Ну и территория не огорожена как следует, не благоустроена, не освещена в вечернее время. О спортплощадках говорить устали. Рядом пункт приема посуды…
Высказался по всем больным вопросам. Отвел душеньку.
Я считал, что Наташа не отличается склонностью к рассуждениям. А тут вдруг она открылась с неожиданной стороны.
— Вы считаете, что в детдоме плохо. А мне, например, нравится, когда в детдоме плохо! Стены грязные — ну и что? Еще приятнее выйти на улицу. Из туалета льется в подвал? Ну и пускай! Вы бы не сказали — я бы и не знала. На кухне плохо? И слава богу! Скорее будут выдавать продукты, ничего не своруют. Баня холодная? В кранах вода не смешивается? Закалимся скорей, болеть меньше будем. Пьяницы ходят по территории? Так они добрые. Может, подарят чего-нибудь. Белье стирают паршиво? Пускай бы совсем не стирали. Может, нас бы домой тогда вернули. А то, что спортплощадок нет и сада-огорода своего — так наплевать на это! Спортзал в школе есть, а кушать и так дают, без огорода…
Она выпалила все это запальчиво, а в конце тирады вдруг смешалась, покраснела и убежала. А я подумал: вот как надо было писать в газету. Ее-то критика поживей моей будет…
Сидим с Ленкой, подклеиваем лабораторные анализы в медкарты. Заходит пятиклассник, широколицый, неразговорчивый, словно сонный. Попросил смазать йодом свежую царапину на ладони. Потом стал слоняться по кабинету. Вздыхает…
Мы с Ленкой работаем молча. Ленка время от времени косится на гостя. Хмурится…
Тот постоял возле шкафчика с медикаментами. Побарабанил тихонько по стеклу. Потом присел на топчан, который скрипнул, словно был недоволен.

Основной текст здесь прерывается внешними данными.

-- ==== Sys2Proof/Certificates/Slice0/Obligations.lean ====
section
/-! DEFINITION. Obligations.lean: what is claimed of the model, for the provers. -/
open Sys2Proof Sys2Proof.Machine

/-! ### The queue, reset and what every command does -/

/-- A step takes the command at the front of the queue and runs it on the state with the queue's rest; on an empty queue
the block idles (the model's choice, log entry 6). -/
def Obligations.StepRunsTheFrontCommand : Prop :=
  (∀ (c : Instr) (rest : List Instr) (s : State),
    step { s with pending := c :: rest } = exec c { s with pending := rest }) ∧
  (∀ s : State, s.pending = [] → step s = .next s)

/-- What release of BLK_RST_N leaves: nothing waits, start-up has begun, READY is 0, the budget is full, no object exists,
every slot is a port of its own in ADMIN_DOWN, and the fields hold their reset values (R67, R68, R92, R120, R153, R205,
R243, R359, R430, R435, R473). -/
def Obligations.ResetState : Prop :=
  let e := State.reset.eng
  State.reset.pending = [] ∧ e.start.phase = .s1 ∧ e.ctl.ready = false ∧ State.reset.budget.credits = 10000 ∧
  e.txqList = [] ∧ e.rxqList = [] ∧ e.eqList = [] ∧ e.flt.status = 0 ∧ e.start.kittySize = 0 ∧
  e.dma.parkSize = 2097152 ∧ e.dma.parkRing = 65536 ∧ e.dma.faultTimeout = 10 ∧
  e.steer.rcircLimit = 262144 ∧ e.steer.streamIp4t = true ∧ e.steer.streamInner = true ∧
  e.dealer.sampleEn = false ∧ e.dealer.sampleFirst = 0 ∧ e.dealer.sampleCount = 32768 ∧
  e.pair.state = .unpaired ∧ e.pair.pairId = 0 ∧ e.pair.lease = .chip ∧ e.pair.autoResync = true ∧ e.pair.wakeSev = 3 ∧
  (∀ p, e.portOf p = p ∧ (e.port p).state = .adminDown ∧ (e.port p).admin = false ∧ (e.port p).cage.val = p.val ∧
    (e.port p).laneBase = 0 ∧ (e.port p).debounce = 10 ∧ (e.port p).lldpAgent = true ∧ (e.port p).lldpInterval = 30 ∧
    (e.port p).maxFrame = 9600 ∧ (e.port p).padEn = true ∧ (e.port p).fcsStrip = true ∧ (e.port p).badFcsDeliver = false ∧
    (e.port p).ctSaf = false ∧ (e.port p).ctFloor = 512 ∧ (e.port p).fcMode = .none ∧ (e.port p).lossless = 0 ∧
    (e.port p).pauseQuanta = 65535 ∧ (e.port p).cableDelay = 100 ∧ (e.port p).partnerResp = 1000 ∧ (e.port p).statsOwner = 0) ∧
  (∀ f, (e.fn f).enabled = decide (f = 0) ∧ (e.fn f).txqQuota = (if f = 0 then 4096 else 0) ∧
    (e.fn f).rxqQuota = (if f = 0 then 4096 else 0) ∧ (e.fn f).eqQuota = (if f = 0 then 512 else 0) ∧ (e.fn f).vecBase = 0 ∧
    (e.fn f).vecCount = (if f = 0 then 64 else 0) ∧ (e.fn f).timeBase = (if f = 0 then some 0 else none) ∧
    (e.fn f).portMask = (if f = 0 then 0xFFFF else 0) ∧ (e.fn f).chQuota = (if f = 0 then 56 else 0))

/-- Reset meets the invariant that every step keeps: at most 10,000 credits (R430), at most one image slot ACTIVE (R388). -/
def Obligations.InvariantAtReset : Prop :=
 State.reset.budget.wf ∧ State.reset.boot.wf

/-- Every step keeps the credit count within 10,000 (R430) and at most one image slot ACTIVE (R388, R390), whatever command
is taken and whatever the engine holds. -/
def Obligations.InvariantKeptByEveryStep : Prop :=
  ∀ s t : State, s.budget.wf → s.boot.wf → step s = .next t → t.budget.wf ∧ t.boot.wf

/-- Every command completes, whatever the state, and takes nothing from the queue. Only SIGNING_DONE, BUDGET_CREDIT and
RESET_ASSERT change the cycle budget (R430), and only FW_UPDATE, MEMORY_INIT_DONE, IMAGE_LOAD_DONE, START_READY and
TRIAL_TIMEOUT the boot store (R388, R389, R390). -/
def Obligations.BudgetAndBootStoreChanges : Prop :=
  ∀ (c : Instr) (s : State),
    let budgeted : Bool := match c with
      | .signingDone _ | .budgetCredit | .resetAssert => true
      | _ => false
    let booted : Bool := match c with
      | .fwUpdate .. | .memoryInitDone | .imageLoadDone _ | .startReady | .trialTimeout => true
      | _ => false
    ∃ t, exec c s = .next t ∧ t.pending = s.pending ∧ (budgeted = false → t.budget = s.budget) ∧ (booted = false → t.boot = s.boot)

/-! ### The mailbox -/

/-- The opcodes of the command reference are the whole command set (R509): a request in RUN with any other opcode, its
header whatever it is, completes with UNSUPPORTED as it is admitted. -/
def Obligations.UnknownOpcodesAreUnsupported : Prop :=
  (∀ op : Nat, (opClass op).isSome = true ↔
    ∃ n, [7, 16, 14, 14, 5, 4, 2, 1, 7, 4, 7, 4][op / 256]? = some n ∧ 1 ≤ op % 256 ∧ op % 256 ≤ n) ∧
  ∀ (s : State) (f : Fn), s.eng.Open f → (s.eng.fn f).enabled = true → s.eng.standby = false → s.eng.ctl.ready = true →
    (s.eng.fn f).cmd = none → (f = 0 ∨ (s.eng.ctl.inflight.filter (fun g => decide (g ≠ 0))).length < 63) →
    opClass ((s.eng.fn f).req.toNat % 65536) = none →
    exec (.mbxGo f) s = .next (s.after ((((s.eng.touch f).mbxAdmit f).tal { code := 0x701, fn := some f }).answer f 0x0C 0))

/-- The first check that a command fails decides its status (R53, R54, R438, R510, R515): on a standby that does not serve
it NOT_PERMITTED, before anything is read; then a wrong length, INVALID with DETAIL 8; then the first parameter that fails,
INVALID with its offset; then an issuer that may not, NOT_PERMITTED. It shows on PORT_STATE_GET, and on FC_CONFIG for a SET
block. -/
def Obligations.ChecksInOrder : Prop :=
  ∀ (s : State) (f : Fn) (c : Cmd),
    let e := s.eng.clear
    (e.mbxReady f 0x0103 = some c → e.standby = true → e.pair.applying = false → f ≠ 0 →
      exec (.portStateGet f) s = .next (s.after (e.answer f 0x05 0))) ∧
    (e.Has f 0x0103 c →
      (c.reqLen ≠ 8 → exec (.portStateGet f) s = .next (s.done f c (e.answer f 0x03 8))) ∧
      (c.reqLen = 8 → e.portArg (c.slot 0) = false → exec (.portStateGet f) s = .next (s.done f c (e.answer f 0x03 32))) ∧
      (c.reqLen = 8 → e.portArg (c.slot 0) = true → f ≠ 0 → e.ownsOn f c.port = false →
        exec (.portStateGet f) s = .next (s.done f c (e.answer f 0x05 0)))) ∧
    (∀ cf, e.Has f 0x010B c →
      (∀ d, c.set (fun _ => fcFlds) e.portArg = .bad d → exec (.fcConfig f cf) s = .next (s.done f c (e.answer f 0x03 d))) ∧
      (∀ b d, c.set (fun _ => fcFlds) e.portArg = .good b → firstBad (e.fcChecks b) = some d →
        exec (.fcConfig f cf) s = .next (s.done f c (e.answer f 0x03 d))) ∧
      (∀ b, c.set (fun _ => fcFlds) e.portArg = .good b → firstBad (e.fcChecks b) = none → f ≠ 0 →
        exec (.fcConfig f cf) s = .next (s.done f c (e.answer f 0x05 0))) ∧
      (∀ b l, c.set (fun _ => fcFlds) e.portArg = .good b → firstBad (e.fcChecks b) = none → f = 0 →
        let x := e.port (fin 16 b.object)
        lockedChange fcFlds b (fun i => nth (x.fcCfg e.start.oversub) i []) (fun _ => !decide (x.state = .adminDown)) = some l →
        exec (.fcConfig f cf) s = .next (s.done f c ((e.reject f 0x010B false l.idx).answer f 0x02 l.off))))

/-- A SET block that passes (R513, R515): its OBJECT is one the command admits and its reserved half is zero, MASK names no
field beyond the last, the request ends with the last field present, and the fields present are those of MASK in order,
each with its values, all of them in range, from its place on. -/
def Obligations.SetBlocksParse : Prop :=
  ∀ (c : Cmd) (specs : List Fld) (obj : Nat → Bool) (b : SetBlk), c.set (fun _ => specs) obj = .good b →
    let mask := c.at_ 8 64
    b.object = c.at_ 0 32 ∧ obj b.object = true ∧ c.at_ 4 32 = 0 ∧ mask < 2 ^ specs.length ∧
    c.reqLen = 16 + 8 * maskSlots mask specs 0 ∧
    b.flds.map (·.idx) = (upTo specs.length).filter (fun i => bitAt mask i) ∧
    (∀ x, x ∈ b.flds → ∃ sp, specs[x.idx]? = some sp ∧
      (let k := maskSlots mask (specs.take x.idx) 0
       x.off = detOff (48 + 8 * k) ∧ x.vals = (upTo sp.slots).map (fun j => c.at_ (16 + 8 * (k + j)) 64) ∧
       ∀ j, j < sp.slots → sp.ok j (c.at_ (16 + 8 * (k + j)) 64) = true))

/-- The first-error capture (R398, R399). FIRST_ERROR_RELEASE clears VALID and nothing else; the next event is then
captured. That holds of every source, of the classes at which its unit does no more than drive the event. Of the events of
one edge a free capture takes the strongest, of equal ones that of the lowest source, and FLT_MULTI is set if there are
more; one that is held stays, whatever comes. -/
def Obligations.FirstErrorCapture : Prop :=
  (∀ s : State, s.eng.Open 0 → s.eng.standby = false → exec .firstErrorRelease s = .next (s.after
    (let d := s.eng.touch 0; { d with flt := { d.flt with first := { d.flt.first with valid := false } } }))) ∧
  (∀ (s : State) (v : FaultEv), s.eng.Calm → s.eng.collecting = true → v.src.val < 50 → s.eng.flt.shadows = [] →
    (v.cls = .info ∨ v.cls = .corrected ∧ v.src.val ≠ 7 ∨ 32 < v.src.val) →
    (s.eng.srcCfg v.src.val).winEn = false → s.eng.tally.freezeSev = 0 → s.eng.pair.wakeSev = 0 → s.eng.flt.irqEn = false →
    (∀ k, nth (s.eng.srcCfg v.src.val).react k .none = .none ∨ nth (s.eng.srcCfg v.src.val).react k .none = .interrupt) →
    s.eng.flt.first.valid = false →
    ∃ t, exec (.faultEvent [v]) s = .next t ∧ t.eng.flt.first.valid = true ∧ t.eng.flt.first.src = v.src.val ∧
      t.eng.flt.first.detail = v.detail.toNat ∧ t.eng.flt.multi = s.eng.flt.multi) ∧
  (∀ (x : FltSt) (gs : List Graded),
    (x.first.valid = true → (x.take gs).first = x.first ∧ (x.take gs).multi = (x.multi || !gs.isEmpty)) ∧
    (x.first.valid = false → gs ≠ [] → (x.take gs).multi = (x.multi || decide (1 < gs.length)) ∧
      ∃ g, g ∈ gs ∧ (x.take gs).first = g.capture ∧ ∀ h, h ∈ gs → h.sev < g.sev ∨ h.sev = g.sev ∧ g.ev.src ≤ h.ev.src))
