@[simp] theorem Eng.raiseEv_reads (e : Eng) (v : FaultEv) :
    (∀ f' : Fn, (e.raiseEv v).fn f' = e.fn f') ∧ (∀ t' : TxqId, (e.raiseEv v).txq t' = e.txq t') ∧
    (∀ r' : RxqId, (e.raiseEv v).rxq r' = e.rxq r') ∧ (∀ q' : EqId, (e.raiseEv v).eq_ q' = e.eq_ q') ∧
    (∀ v' : Nat, (e.raiseEv v).vec v' = e.vec v') ∧ (∀ p' : PortId, (e.raiseEv v).slot p' = e.slot p') ∧
    (∀ p' : PortId, (e.raiseEv v).port p' = e.port p') ∧ (∀ c' : Cage, (e.raiseEv v).cage c' = e.cage c') ∧
    (∀ h' : ChId, (e.raiseEv v).chan h' = e.chan h') ∧ (∀ b' : TbId, (e.raiseEv v).tb b' = e.tb b') ∧
    (∀ t' : ThreadId, (e.raiseEv v).thread t' = e.thread t') ∧ (∀ q' : TxqId, (e.raiseEv v).leaf q' = e.leaf q') ∧
    (∀ p' : PortId, (e.raiseEv v).root p' = e.root p') ∧ (∀ i' : Fin 4096, (e.raiseEv v).policer i' = e.policer i') ∧
    (e.raiseEv v).standby = e.standby ∧ (e.raiseEv v).journals = e.journals ∧ (e.raiseEv v).handing = e.handing ∧
    (e.raiseEv v).now = e.now ∧ (e.raiseEv v).tb0 = e.tb0 ∧ (e.raiseEv v).collecting = e.collecting :=
  ⟨fun _ => rfl, fun _ => rfl, fun _ => rfl, fun _ => rfl, fun _ => rfl, fun _ => rfl, fun _ => rfl, fun _ => rfl, fun _ => rfl, fun _ => rfl, fun _ => rfl, fun _ => rfl, fun _ => rfl, fun _ => rfl, rfl, rfl, rfl, rfl, rfl, rfl⟩

@[simp] theorem Eng.fail_frame (e : Eng) (src : Fin 64) (d m : Nat) :
    (e.fail src d m).fns = e.fns ∧ (e.fail src d m).ctl = e.ctl ∧ (e.fail src d m).dma = e.dma ∧
    (e.fail src d m).txqs = e.txqs ∧ (e.fail src d m).rxqs = e.rxqs ∧ (e.fail src d m).eqs = e.eqs ∧
    (e.fail src d m).vecs = e.vecs ∧ (e.fail src d m).irqs = e.irqs ∧ (e.fail src d m).irqStall = e.irqStall ∧
    (e.fail src d m).txHold = e.txHold ∧ (e.fail src d m).ports = e.ports ∧ (e.fail src d m).slots = e.slots ∧
    (e.fail src d m).cages = e.cages ∧ (e.fail src d m).steer = e.steer ∧ (e.fail src d m).dealer = e.dealer ∧
    (e.fail src d m).off = e.off ∧ (e.fail src d m).time = e.time ∧ (e.fail src d m).carry = e.carry ∧
    (e.fail src d m).lcp = e.lcp ∧ (e.fail src d m).pwr = e.pwr ∧ (e.fail src d m).pair = e.pair ∧
    (e.fail src d m).tally = e.tally ∧ (e.fail src d m).start = e.start ∧ (e.fail src d m).nextRx = e.nextRx ∧
    (e.fail src d m).free = e.free ∧ (e.fail src d m).outs = e.outs :=
  ⟨rfl, rfl, rfl, rfl, rfl, rfl, rfl, rfl, rfl, rfl, rfl, rfl, rfl, rfl, rfl, rfl, rfl, rfl, rfl, rfl, rfl, rfl, rfl, rfl, rfl, rfl⟩

@[simp] theorem Eng.fail_reads (e : Eng) (src : Fin 64) (d m : Nat) :
    (∀ f' : Fn, (e.fail src d m).fn f' = e.fn f') ∧ (∀ t' : TxqId, (e.fail src d m).txq t' = e.txq t') ∧
    (∀ r' : RxqId, (e.fail src d m).rxq r' = e.rxq r') ∧ (∀ q' : EqId, (e.fail src d m).eq_ q' = e.eq_ q') ∧
    (∀ v' : Nat, (e.fail src d m).vec v' = e.vec v') ∧ (∀ p' : PortId, (e.fail src d m).slot p' = e.slot p') ∧
    (∀ p' : PortId, (e.fail src d m).port p' = e.port p') ∧ (∀ c' : Cage, (e.fail src d m).cage c' = e.cage c') ∧
    (∀ h' : ChId, (e.fail src d m).chan h' = e.chan h') ∧ (∀ b' : TbId, (e.fail src d m).tb b' = e.tb b') ∧
    (∀ t' : ThreadId, (e.fail src d m).thread t' = e.thread t') ∧ (∀ q' : TxqId, (e.fail src d m).leaf q' = e.leaf q') ∧
    (∀ p' : PortId, (e.fail src d m).root p' = e.root p') ∧ (∀ i' : Fin 4096, (e.fail src d m).policer i' = e.policer i') ∧
    (e.fail src d m).standby = e.standby ∧ (e.fail src d m).journals = e.journals ∧ (e.fail src d m).handing = e.handing ∧
    (e.fail src d m).now = e.now ∧ (e.fail src d m).tb0 = e.tb0 ∧ (e.fail src d m).collecting = e.collecting :=
  ⟨fun _ => rfl, fun _ => rfl, fun _ => rfl, fun _ => rfl, fun _ => rfl, fun _ => rfl, fun _ => rfl, fun _ => rfl, fun _ => rfl, fun _ => rfl, fun _ => rfl, fun _ => rfl, fun _ => rfl, fun _ => rfl, rfl, rfl, rfl, rfl, rfl, rfl⟩

@[simp] theorem Eng.badAccess_frame (e : Eng) (f : Fn) (o : Nat) :
    (e.badAccess f o).fns = e.fns ∧ (e.badAccess f o).ctl = e.ctl ∧ (e.badAccess f o).dma = e.dma ∧
    (e.badAccess f o).txqs = e.txqs ∧ (e.badAccess f o).rxqs = e.rxqs ∧ (e.badAccess f o).eqs = e.eqs ∧
    (e.badAccess f o).vecs = e.vecs ∧ (e.badAccess f o).irqs = e.irqs ∧ (e.badAccess f o).irqStall = e.irqStall ∧
    (e.badAccess f o).txHold = e.txHold ∧ (e.badAccess f o).ports = e.ports ∧ (e.badAccess f o).slots = e.slots ∧
    (e.badAccess f o).cages = e.cages ∧ (e.badAccess f o).steer = e.steer ∧ (e.badAccess f o).dealer = e.dealer ∧
    (e.badAccess f o).off = e.off ∧ (e.badAccess f o).time = e.time ∧ (e.badAccess f o).carry = e.carry ∧
    (e.badAccess f o).lcp = e.lcp ∧ (e.badAccess f o).pwr = e.pwr ∧ (e.badAccess f o).pair = e.pair ∧
    (e.badAccess f o).tally = e.tally ∧ (e.badAccess f o).start = e.start ∧ (e.badAccess f o).nextRx = e.nextRx ∧
    (e.badAccess f o).free = e.free ∧ (e.badAccess f o).outs = e.outs :=
  ⟨rfl, rfl, rfl, rfl, rfl, rfl, rfl, rfl, rfl, rfl, rfl, rfl, rfl, rfl, rfl, rfl, rfl, rfl, rfl, rfl, rfl, rfl, rfl, rfl, rfl, rfl⟩

@[simp] theorem Eng.badAccess_reads (e : Eng) (f : Fn) (o : Nat) :
    (∀ f' : Fn, (e.badAccess f o).fn f' = e.fn f') ∧ (∀ t' : TxqId, (e.badAccess f o).txq t' = e.txq t') ∧
    (∀ r' : RxqId, (e.badAccess f o).rxq r' = e.rxq r') ∧ (∀ q' : EqId, (e.badAccess f o).eq_ q' = e.eq_ q') ∧
    (∀ v' : Nat, (e.badAccess f o).vec v' = e.vec v') ∧ (∀ p' : PortId, (e.badAccess f o).slot p' = e.slot p') ∧
    (∀ p' : PortId, (e.badAccess f o).port p' = e.port p') ∧ (∀ c' : Cage, (e.badAccess f o).cage c' = e.cage c') ∧
    (∀ h' : ChId, (e.badAccess f o).chan h' = e.chan h') ∧ (∀ b' : TbId, (e.badAccess f o).tb b' = e.tb b') ∧
    (∀ t' : ThreadId, (e.badAccess f o).thread t' = e.thread t') ∧ (∀ q' : TxqId, (e.badAccess f o).leaf q' = e.leaf q') ∧
    (∀ p' : PortId, (e.badAccess f o).root p' = e.root p') ∧ (∀ i' : Fin 4096, (e.badAccess f o).policer i' = e.policer i') ∧
    (e.badAccess f o).standby = e.standby ∧ (e.badAccess f o).journals = e.journals ∧ (e.badAccess f o).handing = e.handing ∧
    (e.badAccess f o).now = e.now ∧ (e.badAccess f o).tb0 = e.tb0 ∧ (e.badAccess f o).collecting = e.collecting :=
  ⟨fun _ => rfl, fun _ => rfl, fun _ => rfl, fun _ => rfl, fun _ => rfl, fun _ => rfl, fun _ => rfl, fun _ => rfl, fun _ => rfl, fun _ => rfl, fun _ => rfl, fun _ => rfl, fun _ => rfl, fun _ => rfl, rfl, rfl, rfl, rfl, rfl, rfl⟩

@[simp] theorem Eng.badMailbox_frame (e : Eng) (f : Fn) (o : Nat) :
    (e.badMailbox f o).fns = e.fns ∧ (e.badMailbox f o).ctl = e.ctl ∧ (e.badMailbox f o).dma = e.dma ∧
    (e.badMailbox f o).txqs = e.txqs ∧ (e.badMailbox f o).rxqs = e.rxqs ∧ (e.badMailbox f o).eqs = e.eqs ∧
    (e.badMailbox f o).vecs = e.vecs ∧ (e.badMailbox f o).irqs = e.irqs ∧ (e.badMailbox f o).irqStall = e.irqStall ∧
    (e.badMailbox f o).txHold = e.txHold ∧ (e.badMailbox f o).ports = e.ports ∧ (e.badMailbox f o).slots = e.slots ∧
    (e.badMailbox f o).cages = e.cages ∧ (e.badMailbox f o).steer = e.steer ∧ (e.badMailbox f o).dealer = e.dealer ∧
    (e.badMailbox f o).off = e.off ∧ (e.badMailbox f o).time = e.time ∧ (e.badMailbox f o).carry = e.carry ∧
    (e.badMailbox f o).lcp = e.lcp ∧ (e.badMailbox f o).pwr = e.pwr ∧ (e.badMailbox f o).pair = e.pair ∧
    (e.badMailbox f o).tally = e.tally ∧ (e.badMailbox f o).start = e.start ∧ (e.badMailbox f o).nextRx = e.nextRx ∧
    (e.badMailbox f o).free = e.free ∧ (e.badMailbox f o).outs = e.outs :=
  ⟨rfl, rfl, rfl, rfl, rfl, rfl, rfl, rfl, rfl, rfl, rfl, rfl, rfl, rfl, rfl, rfl, rfl, rfl, rfl, rfl, rfl, rfl, rfl, rfl, rfl, rfl⟩

@[simp] theorem Eng.badMailbox_reads (e : Eng) (f : Fn) (o : Nat) :
    (∀ f' : Fn, (e.badMailbox f o).fn f' = e.fn f') ∧ (∀ t' : TxqId, (e.badMailbox f o).txq t' = e.txq t') ∧
    (∀ r' : RxqId, (e.badMailbox f o).rxq r' = e.rxq r') ∧ (∀ q' : EqId, (e.badMailbox f o).eq_ q' = e.eq_ q') ∧
    (∀ v' : Nat, (e.badMailbox f o).vec v' = e.vec v') ∧ (∀ p' : PortId, (e.badMailbox f o).slot p' = e.slot p') ∧
    (∀ p' : PortId, (e.badMailbox f o).port p' = e.port p') ∧ (∀ c' : Cage, (e.badMailbox f o).cage c' = e.cage c') ∧
    (∀ h' : ChId, (e.badMailbox f o).chan h' = e.chan h') ∧ (∀ b' : TbId, (e.badMailbox f o).tb b' = e.tb b') ∧
    (∀ t' : ThreadId, (e.badMailbox f o).thread t' = e.thread t') ∧ (∀ q' : TxqId, (e.badMailbox f o).leaf q' = e.leaf q') ∧
    (∀ p' : PortId, (e.badMailbox f o).root p' = e.root p') ∧ (∀ i' : Fin 4096, (e.badMailbox f o).policer i' = e.policer i') ∧
    (e.badMailbox f o).standby = e.standby ∧ (e.badMailbox f o).journals = e.journals ∧
    (e.badMailbox f o).handing = e.handing ∧ (e.badMailbox f o).now = e.now ∧ (e.badMailbox f o).tb0 = e.tb0 ∧
    (e.badMailbox f o).collecting = e.collecting :=
  ⟨fun _ => rfl, fun _ => rfl, fun _ => rfl, fun _ => rfl, fun _ => rfl, fun _ => rfl, fun _ => rfl, fun _ => rfl, fun _ => rfl, fun _ => rfl, fun _ => rfl, fun _ => rfl, fun _ => rfl, fun _ => rfl, rfl, rfl, rfl, rfl, rfl, rfl⟩

@[simp] theorem Eng.emit_frame (e : Eng) (o : Out) :
    (e.emit o).fns = e.fns ∧ (e.emit o).ctl = e.ctl ∧ (e.emit o).flt = e.flt ∧ (e.emit o).dma = e.dma ∧
    (e.emit o).txqs = e.txqs ∧ (e.emit o).rxqs = e.rxqs ∧ (e.emit o).eqs = e.eqs ∧ (e.emit o).vecs = e.vecs ∧
    (e.emit o).irqs = e.irqs ∧ (e.emit o).irqStall = e.irqStall ∧ (e.emit o).txHold = e.txHold ∧ (e.emit o).ports = e.ports ∧
    (e.emit o).slots = e.slots ∧ (e.emit o).cages = e.cages ∧ (e.emit o).steer = e.steer ∧ (e.emit o).dealer = e.dealer ∧
    (e.emit o).off = e.off ∧ (e.emit o).time = e.time ∧ (e.emit o).carry = e.carry ∧ (e.emit o).lcp = e.lcp ∧
    (e.emit o).pwr = e.pwr ∧ (e.emit o).pair = e.pair ∧ (e.emit o).tally = e.tally ∧ (e.emit o).start = e.start ∧
    (e.emit o).nextRx = e.nextRx ∧ (e.emit o).free = e.free :=
  ⟨rfl, rfl, rfl, rfl, rfl, rfl, rfl, rfl, rfl, rfl, rfl, rfl, rfl, rfl, rfl, rfl, rfl, rfl, rfl, rfl, rfl, rfl, rfl, rfl, rfl, rfl⟩

@[simp] theorem Eng.emit_reads (e : Eng) (o : Out) :
    (∀ f' : Fn, (e.emit o).fn f' = e.fn f') ∧ (∀ t' : TxqId, (e.emit o).txq t' = e.txq t') ∧
    (∀ r' : RxqId, (e.emit o).rxq r' = e.rxq r') ∧ (∀ q' : EqId, (e.emit o).eq_ q' = e.eq_ q') ∧
    (∀ v' : Nat, (e.emit o).vec v' = e.vec v') ∧ (∀ p' : PortId, (e.emit o).slot p' = e.slot p') ∧
    (∀ p' : PortId, (e.emit o).port p' = e.port p') ∧ (∀ c' : Cage, (e.emit o).cage c' = e.cage c') ∧
    (∀ h' : ChId, (e.emit o).chan h' = e.chan h') ∧ (∀ b' : TbId, (e.emit o).tb b' = e.tb b') ∧
    (∀ t' : ThreadId, (e.emit o).thread t' = e.thread t') ∧ (∀ q' : TxqId, (e.emit o).leaf q' = e.leaf q') ∧
    (∀ p' : PortId, (e.emit o).root p' = e.root p') ∧ (∀ i' : Fin 4096, (e.emit o).policer i' = e.policer i') ∧
    (e.emit o).standby = e.standby ∧ (e.emit o).journals = e.journals ∧ (e.emit o).handing = e.handing ∧
    (e.emit o).now = e.now ∧ (e.emit o).tb0 = e.tb0 ∧ (e.emit o).collecting = e.collecting :=
  ⟨fun _ => rfl, fun _ => rfl, fun _ => rfl, fun _ => rfl, fun _ => rfl, fun _ => rfl, fun _ => rfl, fun _ => rfl, fun _ => rfl, fun _ => rfl, fun _ => rfl, fun _ => rfl, fun _ => rfl, fun _ => rfl, rfl, rfl, rfl, rfl, rfl, rfl⟩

— Чего маешься? — спросил я. — Помог бы нам…
— Не-а!..
Он отозвался хрипло, встал с топчана и пошел к двери. Деревянный, напряженный. Я заметил его скованность и удивился ей.
Вдруг Ленка ткнула меня кулаком в бок. Я подпрыгнул на стуле.
— Ты чего?..
Ленка повела глазами от спины уходящего на меня и снова на пятиклассника. Видя, что я «не секу», привстала, зашептала:
— Он полотенце ваше украл!.. У него за пазухой!..
— Правда?..
— Тюфяк, вы, Сергей Иванович!.. — сказала с непередаваемой интонацией.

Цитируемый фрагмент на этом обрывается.